WOMEN’S WRESTLING – WHO KNEW?

I impressed to recently read about the life and accomplishments of a contemporary U.S. Olympian. Born in sunny California to parents who were political refugees from Brazil, she began her athletic career at the age of eleven. It culminated on the world’s stage at the 2004 Olympic Games in Athens, where she became the first woman to medal in her chosen sport while wearing the Red, White, and Blue. Fourteen years of determination, discipline, and dedication would place on the stand of Champions.
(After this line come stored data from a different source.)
/-! ### Masters and the protection unit (R465) -/

/-- The index of a master in PERM. -/
def permIx : Master → Nat
  | .si => 0
  | .cc _ false => 1
  | .cc _ true => 2
  | .host => 3
  | .dma _ => 4
  | .xc => 5
  | .st => 6
  | .en _ => 7

/-- The block ID of a master (R421, cause 0x3A). -/
def masterBlk : Master → Nat
  | .si => BLK_SI
  | .cc _ _ => BLK_CC
  | .host => BLK_HI
  | .dma _ => BLK_DMA
  | .xc => BLK_XC
  | .st => BLK_ST
  | .en _ => BLK_EN

/-- The range of an enabled PROT region contains an address. -/
def State.protHit (s : State) (a i : Nat) : Bool :=
  let base := (s.reg (PROT_REGION0 i)).toNat + s.fld (PROT_REGION1 i) PROT_REGION1_BASE_HI * 2 ^ 32
  let limit := (s.reg (PROT_REGION2 i)).toNat + s.fld (PROT_REGION3 i) PROT_REGION3_LIMIT_HI * 2 ^ 32
  s.bit (PROT_REGION3 i) PROT_REGION3_EN && decide (base ≤ a) && decide (a ≤ limit + 63)

/-- The registers that only SI may write, as fixed rules of R465. -/
def siOnlyReg (off : Nat) : Bool :=
  off == FS_CUTCLR || off == SI_ENB || off == SI_WDG || off == SI_HUBPERM || off == CK_SYSRST ||
    off / 0x100000 == BLK_PROT

/-- An address in the Sagger region. -/
def inSagger (a : Nat) : Bool := decide (SG_MEM ≤ a) && decide (a < SG_MEM + 0x100000)

/-- An address in ST scratch. -/
def inScratch (a : Nat) : Bool := decide (ST_SCRATCH ≤ a) && decide (a < ST_SCRATCH + 0x2000)

/-- R465: PROT permits the access. The fixed rules come first, among them R431 for ST scratch; then the
first enabled region that contains the address decides, and an address in none is denied. -/
def State.permits (s : State) (m : Master) (a : Nat) (write : Bool) : Bool :=
  if m = .host && inSagger a then false
  else if inScratch a then true
  else if write && decide (s.region a = .regs) && siOnlyReg (a - 0x180000000000) then decide (m = .si)
  else
    match (List.range 32).find? (s.protHit a) with
    | some i => (s.fld (PROT_REGION1 i) PROT_REGION1_PERM).testBit (2 * permIx m + b2n write)
    | none => false

/-- The fault of a denied access (R319, R336, R422). -/
def State.denied (s : State) (m : Master) (a : Nat) : State :=
  match m with
  | .host => (s.fault 0x1402 0xFF a).count (HI_CNT 0)
  | .dma n => s.fault 0x1443 n.val a
  | m => s.fault 0x10C1 (permIx m) a

/-- The fault of an access to an unmapped address (R13, R421). -/
def State.unmapped (s : State) (m : Master) (a : Nat) : State :=
  s.fault (commonCode 1 (masterBlk m) 0x3A) 0xFF a

/-! ### Memory as the masters see it -/

/-- Bytes of the on-chip memory that read as zero and ignore writes (R125, R227, R229, R257, R374, and ST
scratch by R431). -/
def hiddenByte (a : Nat) : Bool :=
  if inScratch a then true
  else if LOOP_SECTION 0 ≤ a ∧ a < LOOP_SECTION 256 then
    decide (40 ≤ a % 64) || (decide (20 ≤ a % 64) && decide (a % 64 < 24))
  else if DS_TABLES ≤ a ∧ a < DS_TABLES + 0x800000 then decide (DS_TABLES + 0x700000 ≤ a)
  else if VE_MEM ≤ a ∧ a < VE_MEM + 0x800000 then
    decide (VE_MEM + 0x103000 ≤ a) && decide (a < VE_MEM + 0x200000)
  else if PIPE_MEM ≤ a ∧ a < PIPE_MEM + 0x380000 then
    let o := (a - PIPE_MEM) % 0x38000
    decide (0x36028 ≤ o) || o == 0x36012 || o == 0x36013 || o == 0x36022 || o == 0x36023 ||
      (decide (0x36025 ≤ o) && decide (o < 0x36028))
  else if PIPE_MEM + 0x380000 ≤ a ∧ a < PIPE_MEM + 0x400000 then
    decide (0x10000 ≤ (a - PIPE_MEM - 0x380000) % 0x20000)
  else false

/-- The bits of the fields in a byte of a variable-store directory entry (R83). -/
def varBits (o : Nat) : Byte := if o = 6 then 0 else if o = 7 then 0x80 else if o = 13 then 0x1F else if o = 15 then 0x07 else 0xFF

/-- Those of a map record (R127), and of a compensation entry (R132). -/
def mapBits (o : Nat) : Byte := if o = 2 then 0x37 else if o = 5 then 0x0F else 0xFF

def compBits (o : Nat) : Byte := if o % 4 = 3 then 0x07 else 0xFF

/-- Those of a table set of an image pipe: pixel entries (R228), and MATEN alone in its byte (R229). -/
def setBits (o : Nat) : Byte :=
  if o < 0x30000 then (if o % 4 = 1 then 0x8F else 0xFF) else if o = 0x36024 then 1 else 0xFF

/-- Those of an axis's segment entries (R353). -/
def segBits (o : Nat) : Byte :=
  if o < 0x400 ∧ 12 ≤ o % 16 then (if o % 16 = 12 then 1 else 0) else 0xFF

/-- The bits of a byte of the on-chip memory that are no reserved field (R5). -/
def fieldBits (a : Nat) : Byte :=
  if hiddenByte a then 0
  else if PIPE_MEM ≤ a ∧ a < PIPE_MEM + 0x380000 then setBits ((a - PIPE_MEM) % 0x38000)
  else if VAR_STORE ≤ a ∧ a < VAR_STORE + 0x10000 then varBits (a % 16)
  else if DS_TABLES ≤ a ∧ a < DS_TABLES + 0x400000 then mapBits (a % 8)
  else if DS_TABLES + 0x600000 ≤ a ∧ a < DS_TABLES + 0x640000 then compBits (a % 8)
  else if SEG_TABLE 0 ≤ a ∧ a < LOOP_SECTION 0 then segBits ((a - SEG_TABLE 0) % 0x800)
  else 0xFF

/-- Bytes of the on-chip memory that no master may write (R227, R257), nor any block but the Sagger's voter
(R404). -/
def readOnlyByte (a : Nat) : Bool :=
  hiddenByte a ||
    (decide (SG_MEM + 0xF0000 ≤ a) && decide (a < SG_MEM + 0x100000)) ||
    (decide (PIPE_MEM + 0x380000 ≤ a) && decide (a < PIPE_MEM + 0x400000)) ||
    (decide (VE_MEM ≤ a) && decide (a < VE_MEM + 0x100000)) ||
    (decide (VE_MEM + 0x200000 ≤ a) && decide (a < VE_MEM + 0x800000))

/-- What a master reads of `n` bytes of memory. -/
def State.viewBytes (s : State) (a n : Nat) : List Byte :=
  (s.loadBytes a n).zipIdx.map fun (b, i) => b &&& fieldBits (a + i)

/-- Bytes that a master writes to memory: read-only bytes keep theirs. -/
def State.putBytes (s : State) (a : Nat) (bs : List Byte) : State :=
  s.storeBytes a (bs.zipIdx.map fun (b, i) =>
    if readOnlyByte (a + i) then memByte s.mem (a + i) else b &&& fieldBits (a + i))

/-- The first address of an access that lies in no memory. -/
def State.firstUnmapped (s : State) (a n : Nat) : Option Nat :=
  ((pieces a n).find? fun p => decide (s.region p.1 = .unmapped)).map (·.1)

/-- The log of an access that lands, in part or whole, on an unmapped address (R13). -/
def State.logUnmapped (s : State) (m : Master) (a n : Nat) : State :=
  match s.firstUnmapped a n with
  | some b => s.unmapped m b
  | none => s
Understand that this young woman is an extraordinary individual. She is driven to excellence, and competes in a sport not usually associated with the “fairer sex.” Patricia Noriko Miranda has worked very hard every step of the way in her wrestling career. She was the first female to wrestle in her post elementary schools growing up, and would earn a spot on the all mail NCAA Division I roster, as a starter, in the 125 pound division, while attending Stanford. And, she won a match against a male opponent while in college, only the second woman to achieve such a result, the first coming more than a decade before.
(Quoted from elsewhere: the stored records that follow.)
-- ==== Sys2Proof/Machine/Hostif.lean ====
section
/-!
DEFINITION. The doorbells of the host interface (R325).
-/

namespace Sys2Proof.Machine

/-- A write of a doorbell (R325), a wake source (R457). -/
def State.doorbellWrite (s : State) (n : Nat) (v : Word) : State := 
  ((s.setReg (HI_DB n) v).setEvt BLK_HI n).wakeSource 1

/-- DOORBELL (R325). -/
def execDoorbell (n : Fin 16) (v : BitVec 32) (s : State) : Out := .next (s.doorbellWrite n v)

/-- A write of HI_SWEVT: each 1 bit sets an event (R325). -/
def State.swevtWrite (s : State) (v : Word) : State :=
  s.each 8 fun i s => if v.getLsbD i then s.setEvt BLK_HI (16 + i) else s

/-- HI_SWEVT (R325). -/
def execHiSwevt (v : BitVec 32) (s : State) : Out := .next (s.swevtWrite v)

end Sys2Proof.Machine
end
Miranda is a well decorated wrestler, having medaled in several World Championships, and World Cup Championships. Add the Bronze from the Athens Games in 2004, and you know you are looking at a Champion hands down…or would that be shoulders down…tap out! Her academic career did not end with only a BA in Economics, and a Master’s in International Policy Studies from Stanford. Not this woman. After the Olympics, she went on to earn a JD at Yale Law School in 2007. Again determination, discipline, and dedication would rule the day, especially when added to a more than capable intellect.


I came upon Patricia Miranda’s name while researching women’s wrestling. No particular reason, save for having witnessed a few girls high school matches over the years, and the recent death of my oldest brother who incessantly paired the four of us siblings into tag teams for much of my girlhood. Having three brothers is a trip, let me tell you, and Mike would frequently call me laughing about the current story lines in today’s pro wrestling scene. With those memories on my heart, who not look up the USA Women’s Wrestling Team, right?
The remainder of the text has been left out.